En nuestro querido y viejo continente cada vez son más los que le llaman progreso a dejar a un ser humano morir de hambre y sed durante diez días. Me estoy refiriendo a Vincent Lambert, que falleció el pasado 11 de julio en el hospital de Reims (Francia). La larga duración de su agonía demuestra que no se encontraba débil. Creo que pocas personas en plenas facultades aguantarían diez días en esas condiciones.
Bastantes medios de comunicación han manipulado el asunto. Les llamaban ultras a los padres que luchaban por la vida de su hijo. Hablaban de un individuo en estado vegetativo, cuando el término que determinaron los médicos es de conciencia mínima.

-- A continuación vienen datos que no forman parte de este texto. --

/-- The request goes: it starts or is queued, and no failed link stops it. -/
def goes (b : State) (r : Req) : Prop := sendable b r ∧ linkFits b (b.newReq r)

/-- No data that the accesses would read is poisoned (R384). -/
def unpoisoned (b : State) (r : Req) (as : List Acc) : Prop := ∀ a ∈ as, b.accPoison (b.newReq r) a = false

/-! ## Engine operations -/

/-- The operation enrolled: queued at one of its die's copy engines, its root pinned, its token register awaited, and
its way's writes unknown (R20, R143, R170, R313). -/
def enrolled (b : State) (o : EngOp) (tok : Dst) : State :=
  ((({ b.bump with ops := b.ops ++ [{ o with engine := b.pickEngine (o.core / 64) }] }).pin o.root).await o.id tok 1 0).updWay
    (fun y => { y with blocks := distinct (y.blocks ++ [anyBlock]) })

/-- The request by which an operation enters its engine's queue. -/
def opReq (o : EngOp) : Req := { id := 0, warp := 0, kind := .engine o.id, scope := o.scope }

/-- The warp has fewer than 32 operations in flight (R170), and the request goes. -/
def engineFits (b : State) (o : EngOp) (tok : Dst) : Prop :=
  (b.opsOf o.warp).length < 32 ∧ goes (enrolled b o tok) (opReq o)

/-- The operation issued: enrolled, its request sent, the gang at PC + 12. -/
def issued (b : State) (o : EngOp) (tok : Dst) : State := (sent (enrolled b o tok) (opReq o)).advance

/-- A word that issues as one engine operation, wherever `cond` holds. -/
def Launches (i : Instr) (f : OpT) (cond : State → Prop) (o : State → EngOp) : Prop :=
  Acts i (fun b => oldestCode b f.com ∧ cond b ∧ engineFits b (o b) f.tok) (fun b => issued b (o b) f.tok)

/-- The whole warp votes for one format word (R264). -/
def votes (b : State) (f : OpT) (w : Nat) : Prop :=
  b.ganged = true ∧ ∃ l r, lanesOf (b.executing f.com) = l :: r ∧ (b.src32 l f.c).toNat = w ∧
    ∀ k ∈ r, b.src32 k f.c = b.src32 l f.c


/-! ## Messages between dies and homes (R187 to R191) -/

/-- The next message of a kind between a die and the home about a line: none between them about the line is ahead of it
on its channel. `rest` is what stays on the way. -/
def Arrives (s : State) (k : MsgKind) (d l : Nat) (m : Msg) (rest : List Msg) : Prop :=
  ∃ a b, s.net = a ++ m :: b ∧ rest = a ++ b ∧ m.kind = k ∧ m.die = d ∧ m.line = l ∧
    ∀ x ∈ a, x.die = d → x.line = l → x.kind.channel ≠ k.channel

/-- Nothing for the line has a place before this one in the queue of its home (R188): no request of a die, no access of
the host, no write that may go, no operation's own request. -/
def headOfLine (s : State) (l key : Nat) : Prop :=
  (∀ m ∈ s.net, m.line = l → m.kind.request = true → key ≤ homeKey m.time 0 m.die) ∧
  (∀ p ∈ s.link.pend, l ∈ accLines p.1 → key ≤ homeKey p.2 1 0) ∧
  (∀ w ∈ s.writes, w.line = l → w.done = false → w.homed = true → s.firstWrite w = true → key ≤ w.key) ∧
  (∀ o ∈ s.ops, ∀ t, o.home = some (l, t) → key ≤ o.homeKey t)

/-- A request whose turn it is at its home: its line is stable, no host snoop waits at a host line, no earlier request or
eviction of the die for the line is ahead, and nothing else has a place before it in the line's queue (R188). -/
structure Turn (s : State) (k : MsgKind) (d l : Nat) (rest : List Msg) : Prop where
  stable : (s.dirE l).trans = 0
  host   : isHost (64 * l) = true → (s.dirE l).hsnp = none
  first  : ∃ a m b, s.net = a ++ m :: b ∧ rest = a ++ b ∧ m.kind = k ∧ m.die = d ∧ m.line = l ∧
    (∀ x ∈ a, x.die = d → x.line = l → 2 ≤ x.kind.channel) ∧ headOfLine s l (homeKey m.time 0 d)

/-- A started load of a core of the die waits for a byte of the line (R132). -/
def loadWants (s : State) (d l : Nat) : Prop :=
  ∃ r ∈ s.reqs, r.started = true ∧ r.returned = false ∧ r.core / 64 = d ∧
    ∃ a ∈ r.accs, ∃ i ∈ a.left, (a.ta + i) / 64 = l

/-- A write that is performed at the die's L2, other than a clean, waits for the line, or the die's commit engine is to
lock it (R133, R210). -/
def writeWants (s : State) (d l : Nat) : Prop :=
  (∃ w ∈ s.writes, w.done = false ∧ w.place = .die ∧ w.kind ≠ .clean 1 ∧ w.kind ≠ .clean 2 ∧ w.die = d ∧ w.line = l) ∨
  (∃ c, (s.die d).current = some c ∧ c.lines.getD c.locked (2 ^ 80) = l)

/-- No commit has the line locked, and every lease on it has expired (R189, R210). -/
def unleased (s : State) (d l : Nat) : Prop := (s.l2 d l).locked = false ∧ s.leasesOver d l = true

/-- The die could give the line up by itself. -/
def leavable (s : State) (d l : Nat) : Prop :=
  ((s.l2 d l).st = .S ∨ (s.l2 d l).st = .E ∨ (s.l2 d l).st = .M ∨ (s.l2 d l).st = .O) ∧ (s.l2 d l).snoop = none ∧
    unleased s d l

/-- It is a line that goes first: none that its hint puts before it could go (R151). -/
def leavesNext (s : State) (d l : Nat) : Prop :=
  leavable s d l ∧ ∀ p ∈ (s.die d).l2, p.2.rank < (s.l2 d l).rank → ¬leavable s d p.1

/-- Every die could give the line up, or without `inv` pass it on, and no data or grant of it is on its way. -/
def answerable (s : State) (l : Nat) (inv : Bool) : Prop :=
  (∀ m ∈ s.net, m.line = l → m.kind ≠ .dats ∧ m.kind ≠ .date ∧ m.kind ≠ .datm ∧ m.kind ≠ .grant) ∧
  ∀ d, d < 8 → (s.l2 d l).st = .I ∨ (s.l2 d l).st = .IS ∨ (s.l2 d l).st = .IM ∨ (s.l2 d l).st = .MI ∨
    ((s.l2 d l).locked = false ∧ (s.l2 d l).snoop = none ∧ (inv = true → s.leasesOver d l = true))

Esto se constata en los vídeos, donde se le ve perfectamente abrir y cerrar los ojos, y emocionarse tras decirle que le van a “desconectar”, palabra eufemística que significa hacerle morir de hambre y sed. “Para eso que le pongan una inyección letal”, me dijo una amiga cuando se lo conté. Pero es mucho mejor hacerlo de esta manera. Lo sedan y adelante. Miramos para otro lado y nuestra conciencia se queda tranquila.
Un bebé de dos días es ciego, no sabe andar, se hace las necesidades, es un completo minusválido. Pero a nadie se le ocurre dejarle sin comida ni bebida durante diez días hasta que muera. ¿Por qué en cambio con el caso de Vincent Lambert, y de otros, hay tanta gente que le parece bien? ¿Qué diferencia hay? Al menos Vincent Lambert sí podía ver.
La clave está en la utilidad. El bebé de dos días puede que aporte mucho a nuestro entorno, mientras que Vincent Lambert no parecía tener mucho futuro por delante y ocupaba una cama en un hospital.
El error que está cometiendo nuestra sociedad es precisamente ese, valorar todo en términos de utilidad y también de cómo se siente uno. Antes que todo eso está el ser. Un billete de 50 euros vale lo que vale independientemente de que esté sucio, pisoteado o arrugado. Nadie se lo cuestiona cuando se encuentra uno tirado en el suelo. Se va derecho a nuestro bolsillo. De la misma manera, un ser humano vale lo mismo independientemente de que sea un bebé, un anciano o esté enfermo, con el importante matiz de que el billete cuesta 50 euros y la persona tiene un precio incalculable.
Haber dejado morir de hambre y sed a Victor Lambert es tan grave como haberlo hecho con el último premio Nobel de Medicina. Yo diría que hasta más, porque el mensaje que les hacemos llegar a todos los enfermos, ancianos y minusválidos de Europa es que su vida no merece la pena, que son una carga. De hecho se les oye cada vez más a los ancianos decir: “Ya no sirvo para nada…” Se lo estamos transmitiendo con nuestro comportamiento y también en los medios de comunicación.
A todo esto le llaman progreso, pero progreso es hacer que las personas tengan una vida digna en todo momento. España, por cierto, está a la cola en cuidados paliativos, con 0,6 servicios especializados por cada 100.000 habitantes, una cifra muy alejada de las recomendaciones internacionales (dos por cada 100.000 habitantes).
Aunque más aún que en los cuidados paliativos haríamos bien en fijarnos en lo que nos proponen los monjes de la regla de San Benito, patrono de Europa y cuya fiesta coincide precisamente con el día en que murió Vincent Lambert. Se trata de la triple 'a': amar, acoger y animar. Si siguiéramos esa regla ya no encontraríamos sentido en prescindir de las personas que parece que son una carga para nuestra sociedad. Igual que nos esforzamos en recibir a ese bebe de dos días, haríamos lo mismo con aquellos a los que ya no les quedan muchos días o se encuentran en una condición más limitada.
Esperemos que la muerte de Vincent Lambert no sea en vano. Descanse en paz.